The following is a fuller description of the aggregated scales of the Bristol social adjustment guide with behaviours that define each core syndrome.
Overreaction is an aggregate of six core syndromes.
Anxiety for acceptance by children comprises behaviours including buffoonery, being overly brave, showing off, and bragging.
Anxiety for acceptance by adults is separated into two parts: (a) being overly friendly - that is, bringing gifts or other objects to the teacher - and talking excessively to the teacher and (b) seeking to engage excessively or monopolise the teacher and requiring sympathy.
Hostility towards other children includes various criteria for being unpleasant to other children.
Hostility towards adults has three components (a) showing lability of mood when asked to do something or when actually doing it and having variable standards of performance; (b) damaging personal property, lying and using bad language, or being obscene; and (c) stealing and being aggressive.

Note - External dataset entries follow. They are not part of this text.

/-- The continuation with a number stands last in the queue of its priority. -/
def QueuedAgain (l : Nat) (v : Launch) (s t : State) : Prop :=
  ∃ x, Table.find l t.launches = some x ∧ (if s.th.prio then (x.die s.th.die).high else (x.die s.th.die).low)
    = (if s.th.prio then (v.die s.th.die).high else (v.die s.th.die).low) ++ [s.th.id]

/-- A launch after one of its continuations has joined its queue. -/
def Launch.joined (v : Launch) (t : Thread) : Launch := v.setDie t.die (t.joins (v.die t.die))

section
variable {s : State} {l : Nat} {v : Launch}

theorem QueuedAgain.of_joined {t : State} (h : t.launches = Table.set l (v.joined s.th) s.launches) : QueuedAgain l v s t := by
  refine ⟨v.joined s.th, by rw [h, Table.find_set_self], ?_⟩
  rw [Launch.joined, Launch.die_setDie, Thread.joins]
  cases s.th.prio <;> rfl

/-- The executing continuation joins its queue. -/
theorem enqueue_own {t : Thread} (hl : t.launch = some l) (hid : s.th.id = t.id) (hv : Table.find l s.launches = some v) :
    enqueue t s = { s with th := { t with status := .queued }, launches := Table.set l (v.joined t) s.launches } := by
  have hjoin : enqueue t s = (s.putThread { t with status := .queued }).mapDie l t.die t.joins := by
    unfold enqueue
    split
    next h => cases hl.symm.trans h
    next h => cases hl.symm.trans h; rfl
  rw [hjoin, State.putThread, if_pos hid]
  exact State.mapLaunch_of_find (s := { s with th := { t with status := .queued } }) hv _

theorem keepRunning_frame (core : Nat) (was : Option Nat) (s : State) : keepRunning core was s = { s with cores := (keepRunning core was s).cores } := by
  unfold keepRunning
  split
  · split
    · split <;> rfl
    · rfl
  · rfl

/-- A wait whose instruction completes: the end-of-pass check is taken and the continuation joins its queue again. -/
theorem wakeWith_next {k : State → Out} {u : State} (hl : s.th.launch = some l) (hk : k { s with th := { s.th with status := .queued } } = .next u)
    (hst : u.th.status = .queued) (hsame : s.th.SameQueue u.th) (hv : Table.find l u.launches = some v) :
    ∃ cores, wakeWith k s = .next { u with th := u.th.loopEnd, cores := cores, launches := Table.set l (v.joined s.th) u.launches } := by
  have hend := Thread.loopEnd_frame u.th
  have hq : u.th.loopEnd.status = .queued := by rw [hend]; exact hst
  have hsame' : s.th.SameQueue u.th.loopEnd := by rw [hend]; exact ⟨hsame.launch, hsame.die, hsame.prio, hsame.id⟩
  refine ⟨(keepRunning s.core (s.coreAt s.core).running (loopEnd u)).cores, ?_⟩
  have hjoined : v.joined u.th.loopEnd = v.joined s.th := by
    unfold Launch.joined
    rw [hsame'.joins, hsame'.die]
  have hstay : { u.th.loopEnd with status := .queued } = u.th.loopEnd := by rw [← hq]
  have hkeep := keepRunning_frame s.core (s.coreAt s.core).running (loopEnd u)
  have hwake : wakeWith k s = .next (enqueue u.th.loopEnd (keepRunning s.core (s.coreAt s.core).running (loopEnd u))) := by
    rw [wakeWith, hk]
    dsimp only [requeue]
    rw [hkeep, if_pos (by exact hq)]
    rfl
  rw [hwake, enqueue_own (hsame'.launch.trans hl) (by rw [hkeep]; rfl) (by rw [hkeep]; exact hv), hjoined, hstay, hkeep]
  rfl

/-! ## The ends of waits -/

theorem focusBlocked_own {w : Wait} (hhome : s.th.home = some s.core) (hst : s.th.status = .blocked w) : focusBlocked s.th.id s = some (w, s) := by
  have hlive : s.th.status ≠ .exited := by rw [hst]; exact ThreadStatus.noConfusion
  have hthread : s.thread? s.th.id = some s.th := by rw [State.thread?, if_pos rfl, if_neg hlive]
  unfold focusBlocked
  simp only [hthread, hst, State.focus, if_true, hhome, Option.getD_some]

theorem complete_eq {w : Wait} (hhome : s.th.home = some s.core) (hst : s.th.status = .blocked w) (hover : waitOver w s = true) :
    exec (.blockedInstructionComplete s.th.id) s = finishWait w s := by
  show execBlockedInstructionComplete s.th.id s = _
  unfold execBlockedInstructionComplete
  simp only [focusBlocked_own hhome hst, hover, if_true]

/-- The continuation whose wait is over. -/
def State.woken (s : State) : State := { s with th := { s.th with status := .queued } }

/-- What the end of a wait leaves where its instruction completes as u: the end-of-pass check is taken and the continuation joins its queue. -/
structure WakesAs (l : Nat) (v : Launch) (s u t : State) : Prop where
  th : t.th = u.th.loopEnd
  launches : t.launches = Table.set l (v.joined s.th) u.launches
  core : t.core = u.core
  ctxs : t.ctxs = u.ctxs
  runs : t.runs = u.runs

theorem WakesAs.queued {u t : State} (h : WakesAs l v s u t) (hu : u.launches = s.launches) : QueuedAgain l v s t :=
  .of_joined (by rw [h.launches, hu])

/-- The end of a wait whose instruction completes as u. -/
theorem wait_ends {i : Instr} {w : Wait} {u : State} (hl : s.th.launch = some l) (hi : exec i s = wakeWith (endWait w) s) (hk : endWait w s.woken = .next u)
    (hst : u.th.status = .queued) (hsame : s.th.SameQueue u.th) (hv : Table.find l u.launches = some v) : Gives i s (WakesAs l v s u) := by
  obtain ⟨cores, hwake⟩ := wakeWith_next hl hk hst hsame hv
  exact .of_eq (hi.trans hwake) ⟨rfl, rfl, rfl, rfl, rfl⟩

theorem woken_advance (s : State) : (s.woken.advance 4).th = { s.th with pc := s.th.pc + 4, status := .queued } := rfl

theorem woken_write4 {u : State} (hu : u.th = s.woken.th) (d : Reg) (x : Word) :
    (u.write4 d x).th = { s.th.setG d x with pc := s.th.pc + 4, status := .queued } := by
  rw [State.write4, State.advance_th, State.setG_thread, hu]
  unfold Thread.setG
  split <;> rfl

theorem Thread.SameQueue.setG (t : Thread) (d : Reg) (x : Word) : t.SameQueue (t.setG d x) := by
  unfold Thread.setG
  split <;> exact ⟨rfl, rfl, rfl, rfl⟩

theorem Thread.SameQueue.refl (t : Thread) : t.SameQueue t := ⟨rfl, rfl, rfl, rfl⟩

theorem Thread.SameQueue.next {t u : Thread} (h : t.SameQueue u) (pc : Word) : t.SameQueue { u with pc := pc, status := .queued } :=
  ⟨h.launch, h.die, h.prio, h.id⟩

/-- The end of a wait after which the continuation p goes on at the next instruction. -/
theorem wait_done {i : Instr} {w : Wait} {u : State} {p : Thread} (hl : s.th.launch = some l) (hv : Table.find l s.launches = some v)
    (hi : exec i s = wakeWith (endWait w) s) (hk : endWait w s.woken = .next u) (hth : u.th = { p with pc := s.th.pc + 4, status := .queued })
    (hsame : s.th.SameQueue p) (hlaunches : u.launches = s.launches) :
    Gives i s (fun t => t.th = Thread.loopEnd { p with pc := s.th.pc + 4, status := .queued } ∧ QueuedAgain l v s t ∧ WakesAs l v s u t) := by
  obtain ⟨t, ht, hwakes⟩ := wait_ends hl hi hk (by rw [hth]) (by rw [hth]; exact hsame.next _) (by rw [hlaunches]; exact hv)
  exact ⟨t, ht, by rw [hwakes.th, hth], hwakes.queued hlaunches, hwakes⟩

theorem again_ends {why arg : Nat} (hl : s.th.launch = some l) (hv : Table.find l s.launches = some v) (hhome : s.th.home = some s.core)
    (hst : s.th.status = .blocked (.again why arg)) (hover : waitOver (.again why arg) s = true) :
    Gives (.blockedInstructionComplete s.th.id) s (fun t => t.th = { s.th with status := .queued, noBreak := why != 0 } ∧ QueuedAgain l v s t) := by
  have hexec := complete_eq hhome hst hover
  refine .of_eq (hexec.trans (congrArg Host.Outcome.next (enqueue_own hl rfl hv))) ⟨rfl, ?_⟩
  exact QueuedAgain.of_joined rfl

/-- STRFREE of a FIFO that no segment names any longer. -/
theorem strfree_ends {d : Reg} {f : Nat} {x : Fifo} (hl : s.th.launch = some l) (hv : Table.find l s.launches = some v)
    (hhome : s.th.home = some s.core) (hst : s.th.status = .blocked (.strfree d f)) (hf : Table.find f (v.die s.th.die).fifos = some x)
    (hbound : x.bound = true) (hfree : fifoNamed s l s.th.die f = false) :
    Gives (.blockedInstructionComplete s.th.id) s (fun t =>
      t.th = Thread.loopEnd { s.th.setG d (BitVec.ofNat 64 (x.wpos - x.start)) with pc := s.th.pc + 4, status := .queued } ∧
        ∃ y, Table.find l t.launches = some y ∧ Table.find f (y.die s.th.die).fifos = some { x with bound := false }) := by
  have hexec := complete_eq hhome hst (by simp [waitOver, hl, hfree])
  have hk : endWait (.strfree d f) s.woken = .next (strfreeDone d l s.th.die f x s.woken) := by
    have hl' : s.woken.th.launch = some l := hl
    have hlaunch : s.woken.launch? = some v := by
      unfold State.launch?
      simp only [hl']
      exact hv
    have hf' : Table.find f (v.die s.woken.th.die).fifos = some x := hf
    show strfreeEnd d f s.woken = _
    unfold strfreeEnd
    simp only [hl', hlaunch, hf', hbound, if_true]
    rfl
  have hlaunches : (strfreeDone d l s.th.die f x s.woken).launches =
      Table.set l (v.setDie s.th.die { v.die s.th.die with fifos := Table.set f { x with bound := false } (v.die s.th.die).fifos }) s.launches := by
    rw [strfreeDone, State.write4_launches, State.mapDie, State.mapLaunch_of_find (s := s.woken) hv]
    rfl
  have hth : (strfreeDone d l s.th.die f x s.woken).th =
      { s.th.setG d (BitVec.ofNat 64 (x.wpos - x.start)) with pc := s.th.pc + 4, status := .queued } := by
    refine woken_write4 ?_ ..
    rw [State.mapDie, State.mapLaunch_of_find (s := s.woken) hv]
    rfl
  obtain ⟨t, ht, hwakes⟩ := wait_ends hl hexec hk (by rw [hth]) (by rw [hth]; exact (Thread.SameQueue.setG ..).next _)
    (by rw [hlaunches, Table.find_set_self])
  refine ⟨t, ht, by rw [hwakes.th, hth], _, by rw [hwakes.launches, Table.find_set_self], ?_⟩
  rw [Launch.joined, Launch.die_setDie, Launch.die_setDie, Thread.joins]
  split <;> exact Table.find_set_self ..

theorem vertrap_ends {w : Wait} {c : Nat} {x : Word} (hl : s.th.launch = some l) (hv : Table.find l s.launches = some v)
    (hi : exec (.blockedInstructionComplete s.th.id) s = wakeWith (endWait w) s) (hk : endWait w s.woken = .next (trap c x s.woken))
    (hc : c ≠ cMEMERR) (hin : s.th.inTrap = false) (hvec : s.th.trapVec ≠ 0) :
    Gives (.blockedInstructionComplete s.th.id) s (fun t => t.th.pc = s.th.trapVec ∧ t.th.trapCause = BitVec.ofNat 64 c ∧ t.th.trapVal = x ∧
      t.th.trapPc = s.th.pc ∧ t.th.inTrap = true ∧ t.th.status = .queued ∧ QueuedAgain l v s t) := by
  rw [trap, trapAt_eq_entry hc, trapEntry_handled (s := s.woken) hin hvec] at hk
  obtain ⟨t, ht, hwakes⟩ := wait_ends hl hi hk rfl ⟨rfl, rfl, rfl, rfl⟩ hv
  have hth := hwakes.th
  rw [Thread.loopEnd_inactive rfl] at hth
  refine ⟨t, ht, ?_⟩
  dsimp only
  rw [hth]
  exact ⟨rfl, rfl, rfl, rfl, rfl, rfl, hwakes.queued rfl⟩

/-- The end of a wait that writes g[d] and goes on. -/
theorem wait_gives {i : Instr} {w : Wait} {u : State} {d : Reg} {x : Word} (hl : s.th.launch = some l) (hv : Table.find l s.launches = some v)
    (hi : exec i s = wakeWith (endWait w) s) (hk : endWait w s.woken = .next (u.write4 d x)) (hth : u.th = s.woken.th)
    (hlaunches : u.launches = s.launches) :
    Gives i s (fun t => (t.th = Thread.loopEnd { s.th.setG d x with pc := s.th.pc + 4, status := .queued } ∧ QueuedAgain l v s t) ∧
      WakesAs l v s (u.write4 d x) t) := by
  obtain ⟨t, ht, hend, hq, hwakes⟩ := wait_done hl hv hi hk (woken_write4 hth ..) (.setG ..) ((State.write4_launches ..).trans hlaunches)
  exact ⟨t, ht, ⟨hend, hq⟩, hwakes⟩

/-- The end of a wait that goes on. -/
theorem wait_advances {i : Instr} {w : Wait} (hl : s.th.launch = some l) (hv : Table.find l s.launches = some v)
    (hi : exec i s = wakeWith (endWait w) s) (hk : endWait w s.woken = .next (s.woken.advance 4)) :
    Gives i s (fun t => t.th = Thread.loopEnd { s.th with pc := s.th.pc + 4, status := .queued } ∧ QueuedAgain l v s t) := by
  obtain ⟨t, ht, hend, hq, -⟩ := wait_done hl hv hi hk (woken_advance s) (.refl _) rfl
  exact ⟨t, ht, hend, hq⟩

/-- FENCE goes on once nothing that it names is under way. -/
theorem fenceDone_quiet {scope classes : Nat} (hquiet : Quiet s) (hreport : NoReport s) (hcopied : s.th.copied = View.zero) :
    fenceDone scope classes s = s.advance 4 := by
  have hsee : seeCopies (bit classes 2) s = s := by
    rw [seeCopies, hcopied, orderAfter_zero, ite_self]
  rw [fenceDone, hreport.takeDeferred hquiet.outbound, hsee]

/-- A record with nothing to be seen, not stored, leaves the queue and gives its header. -/
theorem takeRecord_plain {d : Reg} {r : EvRecord} (hview : r.view = View.zero) :
    takeRecord d 0 true r s = .next ((s.putCtx { s.ctx with events := s.ctx.events.erase r }).write4 d r.header) := by
  show Host.Outcome.next ((orderAfter r.view _).write4 d r.header) = _
  rw [hview, orderAfter_zero]
  rfl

Inconsequential behaviour comprises (a) poor concentration or lack of perseverance and (b) carelessness and untidiness, lolling about, and being mischievous.
Restlessness includes being too restless in individual games or when working alone and lacking persistence.

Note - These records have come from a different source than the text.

-- ==== Sys2Proof/Syntax.lean ====
section
/-! DEFINITION. Syntax.lean: the commands that reach the S96 from outside (opcode_table.json, one constructor per row)
and the operands they carry: command packets, items, flits, sideband levels and the like. -/

namespace Sys2Proof

/-- A function of the S96 that owns a mailbox and an MSI-X table (R359, R385): the management function,
the RMA PF of a partition, an RMA VF by instance. -/
inductive Fn where
  | mgr
  | pf (part : Nat)
  | vf (inst : Nat)
deriving DecidableEq, Repr

/-- SOURCE of a command, as hardware stamps it (Table 14.2): the transport and the instance. -/
structure Source where
  transport : Nat
  inst : Nat
deriving DecidableEq, Repr

/-- A command packet (Table 14.1) without its OPCODE, which is the row's own: LENGTH is the number of `params`. Two more
operands say what the block meets as it executes the packet: `fault`, the hardware fault of Table 16.5 under which it fails,
0 none (R446), and `uspAt`, the FID of another device of the domain that holds a USP of the partition, none where none does
(R45, R556). -/
structure Cmd where
  source : Source
  flags : Byte
  seq : Byte
  target : W32
  param0 : W32
  params : List Byte
  fault : Nat := 0
  uspAt : Option Nat := none
deriving DecidableEq, Repr

/-- The packet alone. -/
def Cmd.packet (c : Cmd) : Cmd := { c with fault := 0, uspAt := none }

/-- Kind of an item (R11): PCI Express TLPs, RMA items, and the fabric's own VL3 items (Table 8.2). -/
inductive Kind where
  | memRead | lockedRead | memWrite | fetchAdd | swap | cas | transReq
  | ioRead | ioWrite | cfgRead | cfgWrite
  | msgRoot        -- routed to the root complex
  | msgAddr        -- routed by address
  | msgId          -- routed by ID
  | msgBroadcast   -- broadcast from the root complex
  | msgLocal       -- local to the receiver
  | vdm            -- MCTP vendor-defined message
  | cpl | lockedCpl
  | rma | fabRoute | topo | mgmt
deriving DecidableEq, Repr

/-- Completion status of the base specification. -/
inductive CplStatus where
  | sc | ur | crs | ca
deriving DecidableEq, Repr

/-- A TLP as the S96 sees it: header fields, payload bytes. -/
structure Tlp where
  kind : Kind
  /-- Address of a memory, I/O or address-routed item; register offset of a configuration request. -/
  addr : Nat
  /-- Target ID of a configuration request or of an item routed by ID. -/
  destId : Nat
  reqId : Nat
  tag : Nat
  tc : Nat
  /-- Relaxed Ordering. -/
  ro : Bool
  /-- Bytes asked for by a read, or carried. -/
  len : Nat
  data : List Byte
  /-- EP: the TLP is poisoned. -/
  poisoned : Bool
  /-- TD: it carries an ECRC. -/
  digest : Bool
  status : CplStatus
  byteCount : Nat
  /-- ID-based Ordering, forwarded unchanged (R65). -/
  ido : Bool := false
  /-- Address Type of a memory request in the base specification's code: 0 untranslated, 1 translation request, 2 translated. -/
  addrType : Nat := 0
  /-- Byte enables of the bytes of `data`, in address order; an empty list: every byte is enabled (R126). -/
  enables : List Bool := []
deriving DecidableEq, Repr

/-- The fabric header base of an item on a PFL link (Table 8.2). -/
structure FabHdr where
  dstFid : Nat
  srcFid : Nat
  part : Nat
  cls : Nat
  dstPort : Nat
  queue : Nat
  hops : Nat
  synth : Bool
  flow : Nat
  stamp : Nat
deriving DecidableEq, Repr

Underreaction is an aggregate of four core syndromes.
Unforthcomingness - Timidity - for example, not initiating conversation and being reluctant to approach the teacher - and shyness.
Withdrawal - being distant and cut off from people and avoiding communication.
Depression has two parts: (a) variation in mood, the child sometimes being alert and sometimes lethargic and lacking in interest and (b) apathy and lifelessness, or miserableness, and depression.
Dismissing adult values has two parts: (a) unwillingness to work except when compelled to and (b) suspiciousness, selfishness, and untrustworthiness.
Miscellaneous symptoms has two parts (a) immaturity, playing only with younger children, or being bullied and (b) truancy.
Miscellaneous nervous symptoms include stuttering, twitching, and biting nails badly.